▶ _YOUR GOAL_
The following data has a line with "theorem execSeekPulse_kept (st" and a line with "theorem execFacetBoundary_kept (st". Write out exactly those lines and all the lines between them.

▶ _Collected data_
theorem execFacetIndexEdge_kept (st : Idx) (h : Kept q d s) : NextKept q d (execFacetIndexEdge st s) := by
  refine Kept.next ?_
  repeat' first
    | with_reducible assumption | with_reducible apply State.enter_kept | with_reducible apply State.setStation_kept
    | with_reducible apply State.syncTo_kept | with_reducible apply State.raise_kept | extract_lets x | split

theorem execGpioEdgeCapture_kept (pin : Idx) (level : Bool) (h : Kept q d s) : NextKept q d (execGpioEdgeCapture pin level s) := by
  refine Kept.next ?_
  repeat' first
    | with_reducible assumption | with_reducible apply State.enter_kept | with_reducible apply State.setGpio_kept
    | with_reducible apply State.updStation_kept | with_reducible apply Kept.foldl | extract_lets x | split | intro _

theorem execSlowIndex_kept (tile : Idx) (h : Kept q d s) : NextKept q d (execSlowIndex tile s) := by
  refine Kept.next ?_
  repeat' first
    | with_reducible assumption | with_reducible apply State.onWord_kept | with_reducible apply State.setTile_kept
    | with_reducible apply State.raise_kept | with_reducible apply State.updStation_kept | extract_lets x | split | intro _

theorem execSeekPulse_kept (st : Idx) (h : Kept q d s) : NextKept q d (execSeekPulse st s) := by
  refine Kept.next ?_
  repeat' first
    | with_reducible assumption | with_reducible apply State.setStation_kept | with_reducible apply State.sendBlock_kept
    | extract_lets x | split

theorem execFacetBoundary_kept (st edge : Nat) (time : Tempo) (h : Kept q d s) :
    NextKept q d (execFacetBoundary st edge time s) := by
  refine Kept.next ?_
  repeat' first
    | with_reducible assumption | with_reducible apply State.enter_kept | with_reducible apply State.setRatio_kept
    | with_reducible apply State.updPll_kept | with_reducible apply State.setStation_kept
    | with_reducible apply State.updLink_kept | with_reducible apply State.bdPulse_kept
    | with_reducible apply State.monRequest_kept | with_reducible apply Kept.foldl | extract_lets x | split | intro _

theorem execStationEnable_kept (m : Msg) (h : Kept q d s) : NextKept q d (execStationEnable m s) := by
  refine Kept.next ?_
  repeat' first
    | with_reducible assumption | with_reducible apply State.enter_kept | with_reducible apply State.command_kept
    | with_reducible apply State.ok_kept | with_reducible apply State.setStation_kept | with_reducible apply State.updPll_kept
    | with_reducible apply State.raise_kept | with_reducible apply State.regChange_kept | split | intro _

theorem execStationDisable_kept (m : Msg) (h : Kept q d s) : NextKept q d (execStationDisable m s) :=
  h.command fun _ _ hu => State.ok_kept _ _ (State.disableStation_kept _ hu)

theorem execPromote_kept (m : Msg) (h : Kept q d s) : NextKept q d (execPromote m s) := by
  refine Kept.next ?_
  repeat' first
    | with_reducible assumption | with_reducible apply State.enter_kept | with_reducible apply State.command_kept
    | with_reducible apply State.raise_kept | with_reducible apply State.ok_kept
    | (simp only [↓Kept.mk_eq]; with_reducible apply KeptF.of) | intro _

/-! ### Rows of Machine/Beams.lean -/

theorem execMapperStart_kept (link : Idx) (ue : MapperUe) (h : Kept q d s) : NextKept q d (execMapperStart link ue s) := by
  refine Kept.next ?_
  repeat' first
    | with_reducible assumption | with_reducible apply State.enter_kept | with_reducible apply State.updStation_kept
    | with_reducible apply State.coastLink_kept | with_reducible apply State.updLink_kept
    | with_reducible apply State.blankLines_kept | with_reducible apply State.drawLine_kept
    | with_reducible apply State.sendLine_kept | split | (dsimp +zetaDelta only)

theorem execBeamLinkFrame_kept (link : Idx) (h : Kept q d s) : NextKept q d (execBeamLinkFrame link s) := by
  refine Kept.next ?_
  repeat' first
    | with_reducible assumption | with_reducible apply State.enter_kept | with_reducible apply State.pxRun_kept
    | with_reducible apply State.updLink_kept | with_reducible apply State.emit_kept | with_reducible apply State.slotZero_kept
    | extract_lets x | split | (with_reducible apply Kept.ofPair; with_reducible assumption)

theorem execLinkTrain_kept (m : Msg) (h : Kept q d s) : NextKept q d (execLinkTrain m s) :=
  h.command fun _ _ hu => State.hold_kept _ _ (State.updLink_kept _ _ hu)

theorem execLinkTrainDone_kept (link : Idx) (countEqual : Bool) (h : Kept q d s) :
    NextKept q d (execLinkTrainDone link countEqual s) := by
  refine Kept.next ?_
  repeat' first
    | with_reducible assumption | with_reducible apply State.stopPx_kept | with_reducible apply State.updLink_kept
    | with_reducible apply State.raise_kept | with_reducible apply State.ok_kept | extract_lets x | split

theorem execBcStatus_kept (link : Idx) (p : Bytes) (h : Kept q d s) : NextKept q d (execBcStatus link p s) := by
  refine Kept.next ?_
  repeat' first
    | with_reducible assumption | with_reducible apply State.enter_kept | with_reducible apply State.bcPacket_kept
    | with_reducible apply State.setLink_kept | with_reducible apply State.raise_kept | with_reducible apply State.linkDown_kept
    | with_reducible apply State.trainNext_kept | with_reducible apply State.mgmtRead_kept | split | intro _
    | (dsimp +zetaDelta only)

theorem execBcMon_kept (link : Idx) (p : Bytes) (h : Kept q d s) : NextKept q d (execBcMon link p s) := by
  refine Kept.next ?_
  repeat' first
    | with_reducible assumption | with_reducible apply State.enter_kept | with_reducible apply State.bcPacket_kept
    | with_reducible apply State.setBeam_kept | with_reducible apply State.age_kept | with_reducible apply State.raise_kept
    | split | intro _ | (dsimp +zetaDelta only)

theorem execBcLineLost_kept (link : Idx) (p : Bytes) (h : Kept q d s) : NextKept q d (execBcLineLost link p s) := by
  refine Kept.next ?_
  repeat' first
    | with_reducible assumption | with_reducible apply State.enter_kept | with_reducible apply State.bcPacket_kept
    | with_reducible apply State.setLink_kept | with_reducible apply State.raiseLimited_kept
    | with_reducible apply State.addBlank_kept | with_reducible apply State.spoil_kept | extract_lets x | split | intro _

theorem execBcMgmtRsp_kept (link : Idx) (p : Bytes) (h : Kept q d s) : NextKept q d (execBcMgmtRsp link p s) := by
  refine Kept.next ?_
  repeat' first
    | with_reducible assumption | with_reducible apply State.enter_kept | with_reducible apply State.bcPacket_kept
    | with_reducible apply State.updLink_kept | with_reducible apply State.trainNext_kept
    | with_reducible apply State.mgmtRead_kept | with_reducible apply State.updTrain_kept
    | with_reducible apply State.trainRead_kept | extract_lets x | split | intro _

theorem execBcEmitterFault_kept (link : Idx) (p : Bytes) (h : Kept q d s) : NextKept q d (execBcEmitterFault link p s) := by
  refine Kept.next ?_
  repeat' first
    | with_reducible assumption | with_reducible apply State.enter_kept | with_reducible apply State.bcPacket_kept
    | with_reducible apply State.raise_kept | with_reducible apply Kept.foldl | intro _

theorem execBackchannelLost_kept (link : Idx) (h : Kept q d s) : NextKept q d (execBackchannelLost link s) := by
  refine Kept.next ?_
  repeat' first
    | with_reducible assumption | with_reducible apply State.enter_kept | with_reducible apply State.linkDown_kept
    | extract_lets x | split

theorem execBeamMonitor_kept (m : Msg) (h : Kept q d s) : NextKept q d (execBeamMonitor m s) :=
  h.command fun _ _ hu => State.ok_kept _ _ hu

theorem execIlkOpen_kept (a b : Bool) (h : Kept q d s) : NextKept q d (execIlkOpen a b s) := by
  refine Kept.next ?_
  repeat' first
    | with_reducible assumption | with_reducible apply State.enter_kept | with_reducible apply State.signal_kept
    | with_reducible apply State.blankAll_kept | (simp only [↓Kept.mk_eq]; with_reducible apply KeptF.of) | split
    | (dsimp +zetaDelta only)

theorem execIlkRelease_kept (h : Kept q d s) : NextKept q d (execIlkRelease s) := by
  refine Kept.next ?_
  repeat' first
    | with_reducible assumption | with_reducible apply State.enter_kept | with_reducible apply State.relight_kept
    | with_reducible apply State.raise_kept | (simp only [↓Kept.mk_eq]; with_reducible apply KeptF.of) | split
    | (dsimp +zetaDelta only)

▶ _SOLVED EXERCISE_
theorem execSeekPulse_kept (st : Idx) (h : Kept q d s) : NextKept q d (execSeekPulse st s) := by
  refine Kept.next ?_
  repeat' first
    | with_reducible assumption | with_reducible apply State.setStation_kept | with_reducible apply State.sendBlock_kept
    | extract_lets x | split

theorem execFacetBoundary_kept (st edge : Nat) (time : Tempo) (h : Kept q d s) :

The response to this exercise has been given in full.